- Born: Kingston, Colony of Jamaica, British Empire
- Citizenship: United Kingdom, United States^{[citation needed]}
- Education: Ph.D., MIT
- Known for: Lisp Automated theorem proving Stanford Pascal Verifier Complex event processing Rational Software
- Scientific career
- Fields: Computer science
- Workplaces: University of California, Los Angeles (UCLA) Stanford University
- Website: profiles.stanford.edu/david-luckham

= David Luckham =

American computer scientist

David Luckham is an emeritus professor of electrical engineering at Stanford University. As a graduate student at the Massachusetts Institute of Technology (MIT), he was one of the implementers of the first systems for the programming language Lisp.

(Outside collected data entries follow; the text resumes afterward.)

/-! ### One step of each command (the vector is named in each theorem's comment) -/

/-- F4: `PUSH 0xB1` wraps `wr` to 0 and leaves the other slots. -/
theorem test_push_wraps : after (.push 0xB1) (withFifo ⟨[(0, 0xA1), (1, 0xA2), (2, 0xA3)], 2, 3, 1⟩) (·.fifo) =
    some f4 := by decide
/-- F3: `PUSH 5` on the full FIFO is dropped. -/
theorem test_push_full : after (.push 5) (withFifo f3) (·.fifo) = some f3 := by decide
/-- F3: `POP` -> 1 `(1, 0, 3)`. -/
theorem test_pop : after .pop (withFifo f3) (fun t => (t.fifoRsp, t.fifo.rd, t.fifo.wr, t.fifo.count)) =
    some (some 1, 1, 0, 3) := by decide
/-- F1: `POP` on the empty FIFO answers 0. -/
theorem test_pop_empty : after .pop (withFifo Fifo.fresh) (fun t => (t.fifoRsp, t.fifo)) =
    some (some 0, Fifo.fresh) := by decide
/-- F4: the oldest item is 0xA3, and PEEK leaves the FIFO. -/
theorem test_peek : after .peek (withFifo f4) (fun t => (t.fifoRsp, t.fifo)) = some (some 0xA3, f4) := by
  decide
/-- F6: `CLEAR` leaves the slots. -/
theorem test_clear : after .clear (withFifo f4) (fun t => (t.fifoRsp, t.fifo)) =
    some (some 0, Fifo.mk f4.slots 0 0 0) := by decide
/-- F3: `COUNT` -> 4. -/
theorem test_count : after .count (withFifo f3) (·.fifoRsp) = some (some 4) := by decide
/-- S3: the bring-up at 9600 baud on FIRST. -/
theorem test_begin : after .begin (conn .hardware false []) values = some
    [ .owner ⟨⟨.first, .rx⟩, ⟨.first, .tx⟩⟩ .peripheral, .function ⟨⟨.first, .rx⟩, ⟨.first, .tx⟩⟩ .main, .clock true,
      .enables false false, .divisor 192, .frame ⟨8, .none, .normal, .plainDefault⟩, .intMask true,
      .enables true true ] := by decide
/-- S15: `baud = 28` gives `DIV = 65828`, refused at `BRG_W = 16`. -/
theorem test_begin_refused : refusalOf (exec .begin { conn .hardware false [] with baud := 28#32 }) =
    some .divisorTooWide := by decide
/-- S6: draws 1, 0x5A. -/
theorem test_available : after .available (conn .hardware true [1, 0x5A])
    (fun t => (t.seqRsp, t.rx, values t)) =
    some (some 1, Fifo.mk [(0, 0x5A)] 0 1 1, [.rxrdy true, .rxchr 0x5A]) := by decide
/-- S7: on a full `rx` the byte is read and dropped. -/
theorem test_available_full : after .available
    { withRx .hardware ⟨[(0, 0x10), (1, 0x20)], 0, 0, 2⟩ [1, 0x30] with cfg := { params .hardware with nRx := 2 } }
    (fun t => (t.seqRsp, t.rx, values t)) =
    some (some 2, Fifo.mk [(0, 0x10), (1, 0x20)] 0 0 2, [.rxrdy true, .rxchr 0x30]) := by decide
/-- S5: with draw 1, one read then the write. -/
theorem test_send : after (.send 0x41) (conn .hardware true [1]) (fun t => (t.seqRsp, t.seq, values t)) =
    some (some 1, .idle, [.txrdy true, .txchr 0x41]) := by decide
/-- S16: with draw 0 no `THR` write and no response. -/
theorem test_send_busy : after (.send 0x41) (conn .hardware true [0]) (fun t => (t.seqRsp, t.seq, values t)) =
    some (none, .sPoll, [.txrdy false]) := by decide
/-- L1.7 step 7: the first byte of two. -/
theorem test_receive : after .receive (withRx .mock rxTwo []) (fun t => (t.seqRsp, t.rx.rd, t.rx.wr, t.rx.count)) =
    some (some 0xAA, 1, 2, 1) := by decide
/-- L1.7 step 9: empty. -/
theorem test_receive_empty : after .receive (conn .mock true []) (fun t => (t.seqRsp, t.rx.count)) =
    some (some 0, 0) := by decide
/-- L1.7 steps 1 and 4. -/
theorem test_isinit : (after .isinit (conn .mock false []) (·.seqRsp), after .isinit (conn .mock true []) (·.seqRsp)) =
    (some (some 0), some (some 1)) := by decide
/-- S4: ENABLE makes one write of `CR`. -/
theorem test_enable : after .enable (conn .hardware true []) values = some [.enables true true] := by decide
/-- S4: DISABLE makes one write of `CR` and leaves the flag. -/
theorem test_disable : after .disable (conn .hardware true []) (fun t => (values t, t.initialized)) =
    some ([.enables false false], true) := by decide
/-- S10: DESTROY before BEGIN. -/
theorem test_destroy : after .destroy (conn .hardware false []) (fun t => (values t, t.alive)) =
    some ([.enables false false], false) := by decide
/-- S10: a later word is refused. -/
theorem test_destroyed : refusalOf (step { conn .mock false [] with alive := false, inputs := [.seqCmd 0x500] }) =
    some .notAlive := by decide
/-- S12: eager construction on SECOND at 115200 baud; SECOND is the identity with the alternate function here. -/
theorem test_construct_eager : afterInput (.seqReset { baud := 115200#32, ctrl := 1#2 }) (conn .hardware false [])
    (fun t => (t.initialized, t.ctrl, t.events.length, values t)) =
    some (true, .second, 8,
      [ .owner ⟨⟨.second, .rx⟩, ⟨.second, .tx⟩⟩ .peripheral, .function ⟨⟨.second, .rx⟩, ⟨.second, .tx⟩⟩ .alt,
        .clock true, .enables false false, .divisor 16, .frame ⟨8, .none, .normal, .plainDefault⟩, .intMask true,
        .enables true true ]) := by decide
/-- S11: `SENDZ "A\0B"` sends 0x41 only. -/
theorem test_sendz : afterInput (.pseudo (.sendz [0x41, 0, 0x42])) (conn .hardware true []) (·.inputs) =
    some [.seqCmd 0x341, .hostResult true] := by decide
/-- 30_encoding.md R66: the machine refuses a reserved word. -/
theorem test_reserved_word : refusalOf (step { conn .mock true [] with inputs := [.seqCmd 0x101] }) =
    some .reservedEncoding := by decide
/-- 30_encoding.md R60: a busy sequencer still lets the FIFO take its command. -/
theorem test_fifo_while_busy : afterInput (.fifoCmd 0x133) { conn .hardware true [0] with seq := .sPoll }
    (fun t => (t.fifo, t.seq, t.events)) = some (Fifo.mk [(0, 0x33)] 0 1 1, .sPoll, []) := by decide
/-- 60_exceptions.md R164, 70_reset_and_hazards.md R190: a reset behind a held word and a held result mark of a SENDN
ends the hang. -/
theorem test_reset_passes_held_inputs :
    (nextOf (step { conn .hardware true [0] with
      seq := .sPoll, inputs := [.seqCmd 0x341, .hostResult true, .seqReset ⟨9600#32, 0#2, false⟩, .idle] })).map
      (fun t => (t.seq, t.initialized, t.events, t.inputs)) = some (.idle, false, [], [.idle]) := by decide
/-- 30_encoding.md R60: a word on the FIFO's port is taken while a word for the sequencer is held, which stays. -/
theorem test_fifo_passes_held_word :
    (nextOf (step { conn .hardware true [0] with seq := .sPoll, inputs := [.seqCmd 0x400, .fifoCmd 0x133] })).map
      (fun t => (t.fifo.count, t.seq, t.inputs)) = some (1, .sPoll, [.seqCmd 0x400]) := by decide

/-! ### Witnesses: for every obligation with hypotheses, a state and operands that meet them together -/

theorem witness_DecodeOfEncodeIsTheInstruction :
    (Instr.push 255).wf 8 = true ∧ (Instr.push 0).wf 0 = true ∧ (Instr.send 255).wf 8 = true := by decide

theorem witness_AcceptedWordIsTheEncoding :
    decode 8 .fifo 0x1FF = .ok (.push 255) ∧ decode 8 .seq 0x3FF = .ok (.send 0xFF#8) ∧
      decode 8 .seq 0x800 = .ok .destroy := ⟨rfl, rfl, rfl⟩

/-- Reserved words at the edges: opcode 0 with the largest operand, the first opcode beyond the map, the smallest
operand of a command without one; and states that present them. -/
theorem witness_ReservedWordsAreRefused :
    ReservedFifoWord 8 0x0FF ∧ ReservedFifoWord 8 0x600 ∧ ReservedFifoWord 8 0x201 ∧
    ReservedSeqWord 0x0FF ∧ ReservedSeqWord 0x900 ∧ ReservedSeqWord 0x101 ∧
    (∃ s : State, s.inputs = .fifoCmd 0x201 :: [] ∧ ReservedFifoWord s.cfg.w 0x201) ∧
    (∃ s : State, s.inputs = .seqCmd 0x900 :: [] ∧ s.seq = .idle) := by
  refine ⟨by unfold ReservedFifoWord; decide, by unfold ReservedFifoWord; decide,
    by unfold ReservedFifoWord; decide, by unfold ReservedSeqWord; decide, by unfold ReservedSeqWord; decide,
    by unfold ReservedSeqWord; decide, ⟨{ conn .mock false [] with inputs := [.fifoCmd 0x201] }, rfl, ?_⟩,
    ⟨{ conn .mock false [] with inputs := [.seqCmd 0x900] }, rfl, rfl⟩⟩
  unfold ReservedFifoWord
  decide

theorem witness_FieldCodesAreThoseOfTheTables :
    ctrlOfCode 3#2 = none ∧ regCode .rhr = 9#4 ∧ phaseCode .aRead = 13#4 := by decide

/-- Widths at and beside a power of two: the premises `n < 2^k`, `1 <= k` and `n <= 2^k`. -/
theorem witness_RegisterWidthsAreLeast : countWidth 4 = 3 ∧ countWidth 3 = 2 ∧ indexWidth 4 = 2 ∧ indexWidth 1 = 1 ∧
    4 < 2 ^ 3 ∧ 1 ≤ 2 ∧ 4 ≤ 2 ^ 2 := by decide

theorem witness_StepRunsTheFifoCommand :
    ∃ s : State, s.inputs = .fifoCmd 0x1A5 :: [] ∧ decode s.cfg.w .fifo 0x1A5 = .ok (.push 0xA5) :=
  ⟨{ conn .mock false [] with inputs := [.fifoCmd 0x1A5] }, rfl, rfl⟩

theorem witness_StepRunsTheSequencerCommand :
    ∃ s : State, s.inputs = .seqCmd 0x341 :: [] ∧ s.seq = .idle ∧ decode s.cfg.w .seq 0x341 = .ok (.send 0x41#8) :=
  ⟨{ conn .mock false [] with inputs := [.seqCmd 0x341] }, rfl, rfl, rfl⟩

theorem witness_IdleStepChangesNothing :
    (conn .mock false []).seq = .idle ∧ (conn .mock false []).inputs = [] ∧
      { conn .mock false [] with inputs := [.idle] }.inputs = .idle :: [] := ⟨rfl, rfl, rfl⟩

/-- A SEND in flight with another word waiting. -/
def spinning : State :=
  { conn .hardware true [0] with seq := .sPoll, txByte := 0x41#8, inputs := [.seqCmd 0x400] }

/-- A word, a pseudo-instruction and a result mark held; and nothing held. -/
theorem witness_CommandInFlightHoldsThePort :
    (∀ s ∈ [spinning, { spinning with inputs := [.seqCmd 0x400, .pseudo .getc, .hostResult true] },
        { spinning with inputs := [] }],
      s.seq ≠ .idle ∧ (∀ x ∈ s.inputs, x.waits = true) ∧ (nextOf (step s)).isSome = true) := by decide

/-- The refusal of one step on the inputs given. -/
def refusedFor (s : State) (x : Input) : Option Refusal := refusalOf (step { s with inputs := [x] })

theorem takes_first {s : State} {x : Input} (h : s.due = [x]) : Takes s x := ⟨[], h⟩

/-- One input for each refusal, at its edge where it has one, and the same refusals not answered beside it. -/
theorem witness_StepRefusesExactlyTheseInputs :
    [ refusedFor (conn .mock true []) (.fifoCmd 0x201), refusedFor (conn .mock true []) (.seqCmd 0x900),
      refusedFor { conn .mock true [] with alive := false } (.seqCmd 0x500),
      refusedFor { conn .mock true [] with alive := false } (.pseudo .getc),
      refusedFor (conn .mock true []) (.seqReset ⟨0#32, 3#2, true⟩),
      refusedFor (conn .mock true []) (.seqReset ⟨1#32, 3#2, true⟩),
      refusedFor { conn .mock true [] with othersLive := [.third] } (.seqReset ⟨1#32, 2#2, true⟩),
      refusedFor { conn .mock true [] with cfg := { params .mock with n := 0 } } .fifoReset,
      refusedFor { conn .mock true [] with cfg := { params .mock with nRx := 0 } } (.seqReset ⟨1#32, 2#2, true⟩),
      refusedFor (conn .mock false []) (.pseudo (.sendz [0x41])),
      refusedFor (conn .mock true []) (.pseudo (.insText [])),
      refusedFor { conn .hardware false [] with baud := 28#32 } (.seqCmd 0x100),
      refusedFor (conn .hardware true []) (.seqReset ⟨28#32, 2#2, true⟩),
      refusedFor { conn .hardware false [] with baud := 28#32, seq := .bBaud } .idle,
      refusedFor { conn .hardware false [] with baud := 29#32, seq := .bBaud } .idle,
      refusedFor (conn .hardware true []) (.seqReset ⟨29#32, 2#2, true⟩) ] =
    [ some .reservedEncoding, some .reservedEncoding, some .notAlive, some .notAlive, some .badBaud,
      some .badController, some .sharedController, some .badCapacity, some .badCapacity, some .noTerminator,
      some .noTerminator, some .divisorTooWide, some .divisorTooWide, some .divisorTooWide, none, none ] := by
  decide

/-- The words of the statement on those states: what they take, and straps that are good but for the divisor. -/
theorem witness_StepRefusesExactlyTheseInputs_words :
    Takes { conn .mock true [] with inputs := [.fifoCmd 0x201] } (.fifoCmd 0x201) ∧
    ReservedFifoWord 8 0x201 ∧ ¬ ReservedSeqWord 0x500 ∧
    Takes { conn .mock true [] with inputs := [.pseudo .getc] } (.pseudo .getc) ∧
    GoodStraps (conn .hardware true []) ⟨28#32, 2#2, true⟩ .third ∧
    MakesPhase { conn .hardware false [] with seq := .bBaud } ∧
    Takes { spinning with inputs := [.seqCmd 0x400, .hostResult true, .fifoReset] } .fifoReset := by
  refine ⟨takes_first rfl, ?_, ?_, takes_first rfl, ?_, .inl rfl, takes_first rfl⟩
  · unfold ReservedFifoWord
    decide
  · unfold ReservedSeqWord
    decide
  · unfold GoodStraps
    decide

/-- Full, one below full, and empty. -/
theorem witness_PushFollowsItsRule :
    255 < 2 ^ (withFifo f3).cfg.w ∧ (withFifo f3).fifo.count = (withFifo f3).cfg.n ∧
      (withFifo { f3 with wr := 3, count := 3 }).fifo.count ≠ (withFifo { f3 with wr := 3, count := 3 }).cfg.n ∧
      (withFifo Fifo.fresh).fifo.count ≠ (withFifo Fifo.fresh).cfg.n := by decide

theorem witness_PopFollowsItsRule :
    (withFifo Fifo.fresh).fifo.count = 0 ∧ (withFifo f4).fifo.count ≠ 0 ∧
      (withFifo f4).fifo.slotRead (freeItem 8) 2 = 0xA3 := ⟨rfl, by decide, rfl⟩

theorem witness_PeekFollowsItsRule :
    (withFifo Fifo.fresh).fifo.count = 0 ∧ (withFifo f3).fifo.count ≠ 0 ∧
      (withFifo f3).fifo.slotRead (freeItem 8) 0 = 1 := ⟨rfl, by decide, rfl⟩

theorem f3_inv : FifoInv 4 (fun v => v < 2 ^ 8) f3 :=
  ((((FifoInv.fresh (by decide)).push 1 (by decide)).push 2 (by decide)).push 3 (by decide)).push 4 (by decide)

theorem f4_inv : FifoInv 4 (fun v => v < 2 ^ 8) f4 :=
  ((((((FifoInv.fresh (by decide)).push 0xA1 (by decide)).push 0xA2 (by decide)).push 0xA3 (by decide)).drop).drop).push
    0xB1 (by decide)

/-- Full (the push is dropped), wrapped with room, and empty. -/
theorem witness_FifoIsABoundedQueue :
    (FifoInv 4 (fun v => v < 2 ^ 8) f3 ∧ f3.items 4 (freeItem 8) = [1, 2, 3, 4]) ∧
    (FifoInv 4 (fun v => v < 2 ^ 8) f4 ∧ f4.items 4 (freeItem 8) = [0xA3, 0xB1]) ∧
    (FifoInv 4 (fun v => v < 2 ^ 8) Fifo.fresh ∧ (Fifo.fresh : Fifo Nat).items 4 (freeItem 8) = []) :=
  ⟨⟨f3_inv, rfl⟩, ⟨f4_inv, rfl⟩, ⟨FifoInv.fresh (by decide), rfl⟩⟩

theorem witness_PushesSaturateAtCapacity :
    (conn .mock false []).fifo = Fifo.fresh ∧ 1 ≤ (conn .mock false []).cfg.n ∧
      ∀ v ∈ [1, 2, 3, 4, 255], v < 2 ^ (conn .mock false []).cfg.w := by decide

theorem witness_FifoCommandsAlwaysComplete : (Instr.push 0xA5).port = .fifo ∧ Instr.count.port = .fifo := by decide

He is best known as the originator of complex event processing (CEP) as proposed in his 2002 book The Power of Events. CEP consists of a set of concepts and techniques for processing real-time events and extracting information from event streams as they arrive. CEP has since become an enabling technology in many systems that are used to take immediate action in response to incoming streams of events. Applications are described in this book that may now be found in many sectors of business including stock market trading systems, mobile devices, internet operations, fraud detection, the transport industry, and government intelligence gathering. The book also describes advanced event processing techniques such as event abstraction and event hierarchies that are not yet in general practice. Luckham's latest book is Event Processing for Business: Organizing the Real-Time Enterprise.

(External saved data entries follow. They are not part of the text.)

/-- THE APPEND: the buffer's contents before, then the new values; the frame holds. -/
theorem append_completed (b : Buf) (vs : List Nat) (s : State) (hn : (s.len b).toNat + vs.length ≤ 255)
    (hv : ∀ v ∈ vs, v < 256) : Completed b (values b s ++ vs) s (append b vs s) where
  len := by rw [append_len, if_pos rfl, BitVec.toNat_ofNat, List.length_append, values_length]; omega
  vals := by
    by_cases hne : vs = []
    · subst hne; simp [append]
    · apply List.ext_getElem?
      intro i
      have hl : ((append b vs s).len b).toNat = (s.len b).toNat + vs.length := by
        rw [append_len, if_pos rfl, BitVec.toNat_ofNat]; omega
      by_cases hi : i < (s.len b).toNat + vs.length
      · unfold values
        rw [List.getElem?_map, contents_getElem? _ _ _ (by omega), cell_append _ _ _ _ hne (by omega)]
        by_cases h2 : i < (s.len b).toNat
        · rw [if_neg (by unfold Buf.addr; omega), List.getElem?_append_left (by simp [contents_length, h2]),
            List.getElem?_map, contents_getElem? _ _ _ h2]
        · have h3 : b.addr i - b.addr (s.len b).toNat = i - (s.len b).toNat := by unfold Buf.addr; omega
          have h4 : i - (s.len b).toNat < vs.length := by omega
          rw [if_pos (by unfold Buf.addr; omega), h3, List.getElem?_append_right (by simp [contents_length]; omega),
            List.length_map, contents_length, List.getElem?_eq_getElem h4]
          simp [Nat.mod_eq_of_lt (hv _ (List.getElem_mem h4))]
      · rw [List.getElem?_eq_none (by rw [values_length]; omega),
          List.getElem?_eq_none (by rw [List.length_append, values_length]; omega)]
  status := by simp
  errcode := by simp
  erridx := by simp
  frame :=
    { pwr := by simp, flags := by simp, cfg := by simp, draw := by simp, pending := by simp, readData := by simp
      len := fun c hc => by simp at hc; rw [append_len, if_neg hc]
      cell := fun a ha => by
        by_cases hne : vs = []
        · subst hne; simp [append]
        · rw [cell_append _ _ _ _ hne (by omega), if_neg]
          have := ha b (by simp)
          rw [Bool.eq_false_iff, Ne, holds_iff] at this
          unfold Buf.addr; omega
      host := fun a ha => by
        rw [append_hostCells]
        split_ifs
        · rfl
        · rw [mem_unmark]; simp [ha b (by simp)] }

/-! Every operation on the memory keeps the canonical form, and reset has it (20_memory.md R45; log 6). -/

theorem wf_reset : Memory.WF State.reset.mem := ⟨List.Pairwise.nil, fun _ h => absurd h List.not_mem_nil⟩

theorem wf_storeCell (b : Buf) (i : Nat) (v : Byte) (s : State) (hi : i < 255) (h : Memory.WF s.mem) :
    Memory.WF (storeCell (b.addr i) v s).mem :=
  Memory.wf_insert _ _ _ (isCellAddr_of_holds b _ (holds_addr b i hi)) h

theorem wf_setLen (b : Buf) (n : BitVec 8) (s : State) (h : Memory.WF s.mem) : Memory.WF (setLen b n s).mem := by
  rw [setLen_mem]; exact Memory.wf_forget _ _ _ _ h

theorem wf_enterError (d : Option Buf) (e : Raise) (s : State) (h : Memory.WF s.mem) :
    Memory.WF (enterError d e s).mem := by
  cases d with
  | none => exact wf_setLen _ _ _ h
  | some b => exact wf_setLen _ _ _ (wf_setLen _ _ _ h)

theorem wf_commit (b : Buf) (vs : List Nat) (s : State) (h : Memory.WF s.mem) : Memory.WF (commit b vs s).mem := by
  rw [commit_mem]
  refine Memory.wf_splice _ _ _ _ (by omega) (fun a h1 h2 => isCellAddr_of_holds b a ?_) h
  rw [holds_iff]; exact ⟨h1, h2⟩

theorem wf_append (b : Buf) (vs : List Nat) (s : State) (h : Memory.WF s.mem) : Memory.WF (append b vs s).mem := by
  have hl := len_lt s b
  unfold append
  split_ifs
  · exact h
  · simp only [withLen_mem]
    refine Memory.wf_splice _ _ _ _ (by unfold Buf.addr Config.cap; omega)
      (fun a h1 h2 => isCellAddr_of_holds b a ?_) h
    rw [holds_iff]; unfold Buf.addr at h1; exact ⟨by omega, h2⟩

/-! Every operation keeps the host's addresses in order, and listed in the memory (10_state.md R28; log 7). -/

theorem listed_storeCell (b : Buf) (i : Nat) (v : Byte) (s : State)
    (h : ∀ a ∈ s.hostCells, (Memory.read s.mem a).isSome = true) :
    ∀ a ∈ (storeCell (b.addr i) v s).hostCells, (Memory.read (storeCell (b.addr i) v s).mem a).isSome = true := by
  intro a ha
  rw [storeCell_hostCells, mem_mark] at ha
  rw [storeCell_mem, Memory.read_insert]
  split_ifs with hc
  · rfl
  · exact h a (ha.resolve_left fun h1 => hc h1.symm)

theorem listed_setLen (b : Buf) (n : BitVec 8) (s : State)
    (h : ∀ a ∈ s.hostCells, (Memory.read s.mem a).isSome = true) :
    ∀ a ∈ (setLen b n s).hostCells, (Memory.read (setLen b n s).mem a).isSome = true := by
  intro a ha
  rw [setLen_hostCells] at ha
  rw [read_setLen, if_pos (.inr (.inr ha))]
  exact h a ha

theorem listed_enterError (d : Option Buf) (e : Raise) (s : State)
    (h : ∀ a ∈ s.hostCells, (Memory.read s.mem a).isSome = true) :
    ∀ a ∈ (enterError d e s).hostCells, (Memory.read (enterError d e s).mem a).isSome = true := by
  cases d with
  | none => exact listed_setLen .out _ _ h
  | some b => exact listed_setLen .out _ _ (listed_setLen b _ (recordError e s) h)

theorem listed_commit (b : Buf) (vs : List Nat) (s : State)
    (h : ∀ a ∈ s.hostCells, (Memory.read s.mem a).isSome = true) :
    ∀ a ∈ (commit b vs s).hostCells, (Memory.read (commit b vs s).mem a).isSome = true := by
  intro a ha
  rw [commit_hostCells, mem_unmark] at ha
  have hb : ¬ (b.base ≤ a ∧ a < b.base + Config.cap) := fun hc => by
    have := (holds_iff b a).2 hc
    simp [ha.2] at this
  rw [commit_mem, Memory.read_splice _ _ _ _ _ (by omega), if_neg hb]
  exact h a ha.1

theorem listed_append (b : Buf) (vs : List Nat) (s : State)
    (h : ∀ a ∈ s.hostCells, (Memory.read s.mem a).isSome = true) :
    ∀ a ∈ (append b vs s).hostCells, (Memory.read (append b vs s).mem a).isSome = true := by
  intro a ha
  have hl := len_lt s b
  unfold append at ha ⊢
  split_ifs at ha ⊢ with hv
  · exact h a ha
  · simp only [withLen_hostCells, withLen_mem] at ha ⊢
    rw [mem_unmark] at ha
    have hb : ¬ (b.addr (s.len b).toNat ≤ a ∧ a < b.base + Config.cap) := fun hc => by
      have := (holds_iff b a).2 ⟨by unfold Buf.addr at hc; omega, hc.2⟩
      simp [ha.2] at this
    rw [Memory.read_splice _ _ _ _ _ (by unfold Buf.addr Config.cap; omega), if_neg hb]
    exact h a ha.1

theorem sorted_append (b : Buf) (vs : List Nat) (s : State) (h : s.hostCells.Pairwise (· < ·)) :
    (append b vs s).hostCells.Pairwise (· < ·) := by
  rw [append_hostCells]
  split_ifs
  · exact h
  · exact unmark_sorted b _ h

/-- THE GATE, with ERR 0: the command runs. -/
theorem gated_clear (k : State → State) (s : State) (h : s.status = 0#1) : gated k s = .next (k s) := by
  simp [gated, State.err, h]

/-- THE GATE, with ERR 1: nothing (45_control.md R171). -/
theorem gated_set (k : State → State) (s : State) (h : s.status = 1#1) : gated k s = .next s := by
  simp [gated, State.err, h]

/-- What a gated command can do: nothing while ERR is 1, its effect otherwise. -/
theorem gated_cases (k : State → State) (s t : State) (h : gated k s = .next t) :
    (s.status = 1#1 ∧ t = s) ∨ (s.status = 0#1 ∧ t = k s) := by
  have hs : s.status = 0#1 ∨ s.status = 1#1 := by
    have := s.status.isLt
    rcases (show s.status.toNat = 0 ∨ s.status.toNat = 1 by omega) with h | h
    · exact .inl (BitVec.eq_of_toNat_eq (by simpa using h))
    · exact .inr (BitVec.eq_of_toNat_eq (by simpa using h))
  rcases hs with h0 | h1
  · rw [gated_clear k s h0] at h; cases h; exact .inr ⟨h0, rfl⟩
  · rw [gated_set k s h1] at h; cases h; exact .inl ⟨h1, rfl⟩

Luckham has held faculty and invited faculty positions in both mathematics and computer science at eight major universities in Europe and the United States. He was a cofounder of Rational Software, Inc., in 1981. He supplied the compiler for the language Ada, from which the company's first products were developed, and served as a member of the initial software development team. An acknowledged leader in high-level programming languages for multiprocessing, annotation languages, and event-based simulation systems for both hardware and software architectures, Luckham has published more than 100 technical articles, two of them winning Best Paper Awards from the Association for Computing Machinery (ACM) and the Institute of Electrical and Electronics Engineers (IEEE).

He was born in Kingston in the British Colony of Jamaica, and raised in London during The Blitz of World War II. He holds the degrees Master of Science (M.Sc.) from London, and Doctor of Philosophy (Ph.D.) from the Massachusetts Institute of Technology (MIT) in mathematics and computer science.